Topic: Fibrations and pullback-preserving functors

James Deikun (Oct 17 2024 at 14:29):

Pullback-preserving functors allow one to push forward internal categories. But in some sense an internal category "is just" a small fibration. Is it possible somehow to push forward fibrations along a pullback-preserving functor?

John Baez (Oct 17 2024 at 14:39):

I'm ignorant of how an internal category is a small fibration - is that easy to explain?

James Deikun (Oct 17 2024 at 15:03):

I'd like to link you to the Stacks Project where I learned it but the page seems to be gone. Section B2.3 of the Elephant has a description, but in short:

Given an internal category $C$ in $\mathcal B$ , for each object $I$ of $\mathcal{B}$ , you can get a category in the external sense, by taking as objects the arrows from $I$ to $C_0$ , and as arrows the arrows $I$ to $C_1$ ; composition with the structural arrows of $C$ gives the structure of the external category. By composing with arrows of $B$ on the other side you get pullback functors; this gives you a split indexed category $[C] : B^\mathrm{op} \to \mathbf{Cat}$ . You take the Grothendieck construction to get a fibration.

James Deikun (Oct 17 2024 at 15:05):

(And from $C_0$ and $C_1$ , you can construct the evidence that the fibration is locally small and has a generic object.)

James Deikun (Oct 17 2024 at 15:21):

The whole thing is a full embedding of 2-categories. The construction above, when you consider every object $I$ , captures all the information about the internal category for Yoneda-like reasons. The interesting thing is that you can end up in some cases with isomorphisms of indexed categories/fibrations when the internal categories they came from were equivalent but not isomorphic! But most things work out very nicely.

John Baez (Oct 17 2024 at 15:44):

Wow, thanks - that's really cool. I never knew about this, even though I'm used to "externalizing" an internal thing by looking at homs from a "test object" $I$ to that internal thing, and how letting $I$ range over all objects gives us all possible information about our internal thing.

John Baez (Oct 17 2024 at 15:46):

Is there a reverse process, where given an indexed category $B^{\text{op}} \to \mathbf{Cat}$ you can get from it a category internal to $B$ ... when some conditions hold?

James Deikun (Oct 17 2024 at 15:48):

Yes! But the conditions for that one are pretty hard to describe, especially the "local smallness" condition--I can't just rattle them off.

John Baez (Oct 17 2024 at 15:52):

That's fine - even if you did I would probably not follow them or remember them! It's just nice to know people have worked that out.

James Deikun (Oct 17 2024 at 15:55):

Ah, if you're interested in the details [[locally internal category]] and [[small fibration]] have some of them, though neither has information on the "generic object" condition.

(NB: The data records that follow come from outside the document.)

/-- Of two valid copies that with the higher generation counts. -/
theorem Nvj.super_of_both {a b : Nat × Nat} (ha : j.sb 0 = some a) (hb : j.sb 1 = some b) :
    j.super = some (if a.2 < b.2 then b else a) := by
  rw [super, ha, hb]

theorem Nvj.super_of_one {a : Nat × Nat} (h : (j.sb 0 = some a ∧ j.sb 1 = none) ∨ (j.sb 0 = none ∧ j.sb 1 = some a)) :
    j.super = some a := by
  obtain ⟨h0, h1⟩ | ⟨h0, h1⟩ := h <;> rw [super, h0, h1]

/-- The journal can be read exactly when one of the copies is valid. -/
theorem Nvj.isSome_super_iff : j.super.isSome = true ↔ (j.sb 0).isSome = true ∨ (j.sb 1).isSome = true := by
  rw [super]
  cases j.sb 0 <;> cases j.sb 1 <;> simp

theorem Nvj.active_gen_of_super {a : Nat × Nat} (h : j.super = some a) : j.active = a.1 ∧ j.gen = a.2 := by
  simp [active, gen, h]

/-! ### The steps of a compaction (R474) -/

/-- A journal with the same copies gives the same superblock. -/
theorem Nvj.super_congr {i : Nvj} (h : i.sbs = j.sbs) : i.super = j.super := by
  simp only [super, sb, h]

theorem Nvj.sb_setSb_zero (bs : List Byte) : (j.setSb 0 bs).sb 0 = superOf bs ∧ (j.setSb 0 bs).sb 1 = j.sb 1 := ⟨rfl, rfl⟩

theorem Nvj.sb_setSb_one (bs : List Byte) : (j.setSb 1 bs).sb 0 = j.sb 0 ∧ (j.setSb 1 bs).sb 1 = superOf bs := ⟨rfl, rfl⟩

/-- The erase of step 3 leaves copy 1, that of step 5 copy 0, and the erase of a half both copies. -/
theorem Nvj.isSome_super_cleaned {e : Nat} (h3 : e = 3 → (j.sb 1).isSome = true) (h5 : e = 5 → (j.sb 0).isSome = true)
    (h : j.super.isSome = true) : (j.cleaned e).super.isSome = true := by
  unfold cleaned
  split
  · rwa [super_congr (i := j.setHalf (1 - j.active) []) (j := j) rfl]
  split
  · next he3 => exact isSome_super_iff.mpr (.inr (by rw [(sb_setSb_zero _).2, h3 he3]))
  split
  · next he5 => exact isSome_super_iff.mpr (.inl (by rw [(sb_setSb_one _).1, h5 he5]))
  · exact h

/-- The end of an erase changes the copies as the erase does. -/
theorem Nvj.sbs_erased (j : Nvj) : j.erased.sbs = (j.cleaned (if j.resuming = 0 then j.compact else j.resuming)).sbs := by
  unfold erased
  dsimp only
  repeat' split
  all_goals rfl

/-- A program of a compaction writes no superblock copy, or copy 0 with the other half and the next generation, or copy 1 in
step 6. -/
theorem Nvj.sbs_copyStep (j : Nvj) : j.copyStep.sbs = j.sbs ∨ j.copyStep.sbs = (j.setSb 0 (superBytes (1 - j.active) (j.gen + 1))).sbs ∨
    (j.compact = 6 ∧ j.copyStep.sbs = (j.setSb 1 (superBytes j.active j.gen)).sbs) := by
  unfold copyStep
  dsimp only
  split
  · exact .inl rfl
  split
  · split <;> exact .inl rfl
  split
  · split
    · split <;> exact .inl rfl
    · split
      · exact .inl rfl
      · exact .inr (.inl rfl)
  split
  · next h6 => exact .inr (.inr ⟨h6, rfl⟩)
  · exact .inl rfl

/-- Every program of a compaction leaves a valid copy. -/
theorem Nvj.isSome_super_copyStep (hgen : j.gen + 1 < 2 ^ 64) (h6 : j.compact = 6 → (j.sb 0).isSome = true)
    (h : j.super.isSome = true) : j.copyStep.super.isSome = true := by
  obtain hsame | hzero | ⟨hstep, hone⟩ := j.sbs_copyStep
  · rwa [super_congr hsame]
  · rw [super_congr hzero]
    have hother : 1 - j.active < 256 := by omega
    exact isSome_super_iff.mpr (.inl (by rw [(sb_setSb_zero _).1, superOf_superBytes hother hgen]; rfl))
  · rw [super_congr hone]
    exact isSome_super_iff.mpr (.inl (by rw [(sb_setSb_one _).1, h6 hstep]))

end

/-- Settles O41: a valid copy is one that the round trip of its bytes gives, and no step writes or erases the last one. -/
theorem superblockNamesTheActiveHalf : Obligations.SuperblockNamesTheActiveHalf := by
  unfold Obligations.SuperblockNamesTheActiveHalf
  refine ⟨fun j a b ha hb hle => ?first, fun j a b ha hb hlt => ?second, fun j a h => ?one, fun j e he h3 h5 h => ?erase,
    fun j _ hgen h6 h => Nvj.isSome_super_copyStep hgen h6 h, fun h g hh hg => ⟨length_superBytes h g, superOf_superBytes hh hg⟩,
    fun r => ⟨r.length_bytes, recCommittedBytes_bytes r⟩⟩
  case first =>
    refine Nvj.active_gen_of_super ?_
    rw [Nvj.super_of_both ha hb, if_neg (Nat.not_lt.mpr hle)]
  case second =>
    refine Nvj.active_gen_of_super ?_
    rw [Nvj.super_of_both ha hb, if_pos hlt]
  case one => exact Nvj.active_gen_of_super (Nvj.super_of_one h)
  case erase =>
    rw [Nvj.super_congr j.sbs_erased, ← he]
    exact Nvj.isSome_super_cleaned h3 h5 h

/-! ### OFFLINE of a DDR5 channel (R482, R490) -/

theorem exec_ddrOffline {s : State} (hl : Live s) (c : Nat) : exec (.ddrOffline c) s = .next (s.after (effDdrOffline c)) :=
  runOn_live hl _

section
variable {m : Module} {c : Nat} (hwf : m.regsWf) (hc : c < 12)
include hc

/-- NVJ_DDR_CTRL names the channel whole. -/
theorem Module.ddrSelect_channel (op : Nat) :
    m.ddrSelect c op = (m.setFld NVJ_DDR_CTRL_channel c).setFld NVJ_DDR_CTRL_op op := by
  rw [ddrSelect, Nat.mod_eq_of_lt (by omega)]

include hwf

/-- The write of NVJ_DDR_CTRL leaves what NVJ_DDR_STATUS shows. -/
theorem Module.status_ddrSelect (op : Nat) : (m.ddrSelect c op).fld NVJ_DDR_STATUS_status = m.fld NVJ_DDR_STATUS_status := by
  rw [ddrSelect_channel hc, fld_setFld_other (regsWf_setFld hwf _ _) _ _ _ (by decide) (by decide),
    fld_setFld_other hwf _ _ _ (by decide) (by decide)]

theorem effDdrOffline_busy (hbusy : m.fld NVJ_DDR_STATUS_status = 1) : effDdrOffline c m = m.ddrSelect c 0 := by
  simp [effDdrOffline, Module.status_ddrSelect hwf hc, hbusy]

variable (hfree : m.fld NVJ_DDR_STATUS_status ≠ 1)
include hfree

theorem effDdrOffline_state (hon : m.ddrState c ≠ .online) (hret : m.ddrState c ≠ .retired) :
    effDdrOffline c m = (m.ddrSelect c 0).ddrEnd 3 1 := by
  have hstate : (m.ddrSelect c 0).ddrState c = m.ddrState c := rfl
  simp [effDdrOffline, Module.status_ddrSelect hwf hc, hfree, Nat.not_le.mpr hc, hstate, hon, hret]

theorem effDdrOffline_accepted (hstate : m.ddrState c = .online ∨ m.ddrState c = .retired)
    (hrecs : ∀ e ∈ recsOf m.recs 0x0301, ∀ x ∈ coRanges e.2, x.1 ≠ c)
    (hmigs : ∀ e ∈ m.mem.migs, 1 ≤ e.2.state → chanOf e.2.src ≠ 512 + c ∧ chanOf e.2.dst ≠ 512 + c) :
    effDdrOffline c m = (((m.ddrSelect c 0).setFld NVJ_DDR_STATUS_status 1).setFld NVJ_DDR_STATUS_code 0).setNvj
      (fun j => { j with offline := j.offline ++ [c] }) := by
  have hin : ((m.ddrSelect c 0).ddrState c != .online && (m.ddrSelect c 0).ddrState c != .retired) = false := by
    change (m.ddrState c != .online && m.ddrState c != .retired) = false
    obtain h | h := hstate <;> rw [h] <;> rfl
  have hassigned : ((recsOf (m.ddrSelect c 0).recs 0x0301).any (fun e => (coRanges e.2).any (fun x => x.1 == c))) = false := by
    rw [List.any_eq_false]
    intro e he
    rw [Bool.not_eq_true, List.any_eq_false]
    exact fun x hx => by simpa using hrecs e he x hx
  have hmigrating : ((m.ddrSelect c 0).mem.migs.any (fun e => e.2.state ≥ 1 &&
      (chanOf e.2.src == 512 + c || chanOf e.2.dst == 512 + c))) = false := by
    rw [List.any_eq_false]
    intro e he
    simpa using hmigs e he
  have hstart : ((m.ddrSelect c 0).fld NVJ_DDR_STATUS_status = 1 || c ≥ 12) = false := by
    simp [Module.status_ddrSelect hwf hc, hfree, hc]
  simp only [effDdrOffline, hstart, hin, hassigned, hmigrating, Bool.false_eq_true, if_false]

end

/-- Settles O42: the write of NVJ_DDR_CTRL decides nothing, and each refusal is one test of the effect. -/
theorem offlineRequestIsRefusedByName : Obligations.OfflineRequestIsRefusedByName := by
  unfold Obligations.OfflineRequestIsRefusedByName
  intro s c hl hwf hc m
  have hm : s.m.ddrSelect c 0 = m := Module.ddrSelect_channel hc 0
  rw [exec_ddrOffline hl]
  refine ⟨fun hbusy => ?busy, fun hfree hon hret => ?state, fun hfree hstate hrecs hmigs => ?accepted⟩
  case busy => exact congrArg _ (State.after_congr ((effDdrOffline_busy hwf hc hbusy).trans hm))
  case state =>
    refine congrArg _ (State.after_congr ((effDdrOffline_state hwf hc hfree hon hret).trans ?_))
    rw [hm]
    rfl
  case accepted =>
    exact congrArg _ (State.after_congr ((effDdrOffline_accepted hwf hc hfree hstate hrecs hmigs).trans (by rw [hm])))

/-- Settles O60: each command of the family runs its effect while the internal reset is not asserted. -/
theorem journalCommandsComplete : Obligations.JournalCommandsComplete := by
  unfold Obligations.JournalCommandsComplete
  intro s hl
  exact ⟨runOn_live hl _, fun _ _ => runOn_live hl _, runOn_live hl _, fun _ _ _ _ => runOn_live hl _,
    fun _ => runOn_live hl _, fun _ _ _ => runOn_live hl _, exec_ddrOffline hl, fun _ => runOn_live hl _,
    fun _ _ _ _ => runOn_live hl _, fun _ => runOn_live hl _, runOn_live hl _⟩

end Sys2Proof.Machine
end

section
/-!
PROOF. Management: the management cap takes 2,000 to 5,000 W (R486), before the firmware runs only the commands of the ROM
responder are served (R462, R487), GLB_BOARD shows the straps and the pins (R502), and every command of the family completes.
-/
namespace Sys2Proof.Machine

section
variable {s : State} (hl : Live s)
include hl

theorem exec_setNumericEffecterValue (id value : Nat) :
    exec (.setNumericEffecterValue id value) s = .next (s.after (effSetEffecter id value)) := runOn_live hl _

theorem exec_getStatus (tag : Nat) : exec (.getStatus tag) s = .next (s.after (effMgmt tag .getStatus)) := runOn_live hl _

theorem exec_readReg (tag off : Nat) : exec (.readReg tag off) s = .next (s.after (effMgmt tag (.readReg off))) :=
  runOn_live hl _

theorem exec_writeReg (tag off value : Nat) (f : WriteFacts) :
    exec (.writeReg tag off value f) s = .next (s.after (effMgmt tag (.writeReg off value f))) := runOn_live hl _

theorem exec_mgmtMemRead (tag off len : Nat) :
    exec (.mgmtMemRead tag off len) s = .next (s.after (effMgmt tag (.memRead off len))) := runOn_live hl _

theorem exec_mgmtMemWrite (tag off : Nat) (data : List Byte) :
    exec (.mgmtMemWrite tag off data) s = .next (s.after (effMgmt tag (.memWrite off data))) := runOn_live hl _

theorem exec_traceRead (tag core len : Nat) :
    exec (.traceRead tag core len) s = .next (s.after (effMgmt tag (.traceRead core len))) := runOn_live hl _

theorem exec_setProfile (tag k : Nat) (clear : Bool) :
    exec (.setProfile tag k clear) s = .next (s.after (effMgmt tag (.setProfile k clear))) := runOn_live hl _

end

/-! ### When the management firmware answers (R460, R480, R487) -/

section
variable {m : Module}

theorem Module.mgmtUp_iff : m.mgmtUp = true ↔ m.rst.inReset = false ∧ 5 < m.rst.stepNo ∧ m.nvj.trials.contains 0 = false := by
  simp [mgmtUp, and_assoc]

theorem Module.mgmtUp_of_early (h : m.rst.stepNo ≤ 5) : m.mgmtUp = false := by
  rw [← Bool.not_eq_true, mgmtUp_iff]
  omega

/-- A command that is served is answered in the module that it leaves. -/
theorem effMgmt_served {c : MgmtCmd} {o : MgmtOut} (h : m.mgmtTake c = some o) (tag : Nat) :
    effMgmt tag c m = o.m.emit (.response o.status (c.answer tag o)) := by
  rw [effMgmt, h]

theorem Module.mgmtTake_up (h : m.mgmtUp = true) (c : MgmtCmd) : m.mgmtTake c = some (m.mgmtServe c) := if_pos h

/-- The answer NOT_READY to a command. -/
def notReadyAnswer (c : MgmtCmd) (tag : Nat) : Out :=
  .response 2 (leBytes 1 (c.code + 0x80) ++ leBytes 1 tag ++ leBytes 1 2 ++ [0] ++ [])

section
variable (h : m.rst.stepNo ≤ 5)
include h

theorem Module.mgmtTake_rom {c : MgmtCmd} (hrom : c.rom = true) : m.mgmtTake c = some (m.mgmtServe c) := by
  simp [mgmtTake, mgmtUp_of_early h, Nat.not_lt.mpr h, hrom]

theorem Module.mgmtTake_notRom {c : MgmtCmd} (hrom : c.rom = false) : m.mgmtTake c = some (mgOut m mgNOT_READY) := by
  simp [mgmtTake, mgmtUp_of_early h, Nat.not_lt.mpr h, hrom]

/-- Before step 5 has ended, a command that the ROM responder does not serve is answered NOT_READY, and nothing changes. -/
theorem effMgmt_notReady {c : MgmtCmd} (hrom : c.rom = false) (tag : Nat) :
    effMgmt tag c m = m.emit (notReadyAnswer c tag) :=
  effMgmt_served (Module.mgmtTake_notRom h hrom) tag

theorem effMgmt_getStatus (tag : Nat) :
    effMgmt tag .getStatus m = m.emit (.response 0 (leBytes 1 (1 + 0x80) ++ leBytes 1 tag ++ leBytes 1 0 ++ [0] ++
      (leBytes 4 (m.regShows RST_BRINGUP) ++ leBytes 4 (m.regShows LCS_STATE) ++ leBytes 4 (m.regShows NVJ_STATUS)))) :=
  effMgmt_served (Module.mgmtTake_rom h rfl) tag

end

/-! ### The management cap (R486) -/

theorem effSetEffecter_cap (hup : m.mgmtUp = true) {v : Nat} (hlow : 2000 ≤ v) (hhigh : v ≤ 5000) :
    effSetEffecter 0x80 v m = (m.setPwr (fun p => { p with mgmtCap := v })).emit (.response 0 []) := by
  simp [effSetEffecter, Module.pldm, hup, inRange, hlow, hhigh, pldmOK]

theorem effSetEffecter_invalid (hup : m.mgmtUp = true) {v : Nat} (h : v < 2000 ∨ 5000 < v) :
    effSetEffecter 0x80 v m = m.emit (.response 2 []) := by
  have hrange : inRange v 2000 5000 = false := by
    rw [← Bool.not_eq_true, inRange, Bool.and_eq_true, decide_eq_true_eq, decide_eq_true_eq]
    omega
  simp [effSetEffecter, Module.pldm, hup, hrange, pldmINVALID_DATA]

end

/-- Settles O36: the effecter's range is the effect's own test, and of the commands named the ROM responder serves GET_STATUS
alone. -/
theorem managementCapAndRomResponder : Obligations.ManagementCapAndRomResponder := by
  unfold Obligations.ManagementCapAndRomResponder
  refine fun s hl => ⟨fun hup => ⟨fun v hlow hhigh => ?cap, fun v h => ?invalid⟩, fun hstep tag => ?rom⟩
  case cap =>
    rw [exec_setNumericEffecterValue hl]
    exact congrArg _ (State.after_congr (effSetEffecter_cap hup hlow hhigh))
  case invalid =>
    rw [exec_setNumericEffecterValue hl]
    exact congrArg _ (State.after_congr (effSetEffecter_invalid hup h))
  case rom =>
    have hnot {c : MgmtCmd} (hrom : c.rom = false) :
        Host.Outcome.next (s.after (effMgmt tag c)) = (.next (s.after (·.emit (notReadyAnswer c tag))) : Host.Outcome State Fault Refusal) :=
      congrArg _ (State.after_congr (effMgmt_notReady hstep hrom tag))
    exact ⟨fun off => (exec_readReg hl tag off).trans (hnot rfl), fun off v f => (exec_writeReg hl tag off v f).trans (hnot rfl),
      fun off n => (exec_mgmtMemRead hl tag off n).trans (hnot rfl), fun off bs => (exec_mgmtMemWrite hl tag off bs).trans (hnot rfl),
      fun c n => (exec_traceRead hl tag c n).trans (hnot rfl), fun k cl => (exec_setProfile hl tag k cl).trans (hnot rfl),
      (exec_getStatus hl tag).trans (congrArg _ (State.after_congr (effMgmt_getStatus hstep tag)))⟩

Fernando Yamauti (Oct 17 2024 at 15:57):

Any split cartesian fibration with small fibers gives a strict 2-sheaf (assuming your base is a topos with the canonical top). But any sheaf valued in models of an algebraic theory gives an internal model inside the topos. Isn’t it just that?

Fernando Yamauti (Oct 17 2024 at 15:59):

And any cartesian fibration is equivalent to a split one, so the unique problem is the size. But that can be solved by enlarging the base topos to a bigger universe (by taking sheaves valued in bigger sets)

Fernando Yamauti (Oct 17 2024 at 16:20):

Does the base change functor of cartesian fibrations always preserve limits? I think that's true for right fibrations, but I'm unsure about cartesian fibrations. If that's the case, you will likely get a left adjoint to the base-change.

Daniel Gratzer (Oct 17 2024 at 16:36):

Fernando Yamauti said:

Does the base change functor of cartesian fibrations always preserve limits? I think that's true for right fibrations, but I'm unsure about cartesian fibrations. If that's the case, you will likely get a left adjoint to the base-change.

Up to strictness issues (solved by say, by treating everything as (2,1)-categories), pullback of cartesian fibrations has both a left and right adjoint: by straightening one has $\mathrm{cart}(\mathcal{C}) \simeq \mathrm{Fun}(\mathcal{C}^{\mathrm{op}},\mathrm{Cat})$ and pullback along $f$ corresponds under this equivalence to precomposition, which has left and right adjoints given by Kan extension.

James Deikun (Oct 17 2024 at 16:54):

Hm. Does pushforward of an internal category along a pullback-preserving functor really correspond to left Kan extension of indexed categories? If so it's doing a lot of work, taking all these coends in $\mathrm{Cat}$ ! It also feels like a left adjoint to pullback/precomposition doesn't involve preservation of pullbacks at all? But when a functor doesn't preserve pullbacks, it doesn't seem like it does anything straightforward at all to internal categories.

Fernando Yamauti (Oct 17 2024 at 17:02):

Daniel Gratzer said:

Fernando Yamauti said:

Does the base change functor of cartesian fibrations always preserve limits? I think that's true for right fibrations, but I'm unsure about cartesian fibrations. If that's the case, you will likely get a left adjoint to the base-change.

Up to strictness issues (solved by say, by treating everything as (2,1)-categories), pullback of cartesian fibrations has both a left and right adjoint: by straightening one has $\mathrm{cart}(\mathcal{C}) \simeq \mathrm{Fun}(\mathcal{C}^{\mathrm{op}},\mathrm{Cat})$ and pullback along $f$ corresponds under this equivalence to precomposition, which has left and right adjoints given by Kan extension.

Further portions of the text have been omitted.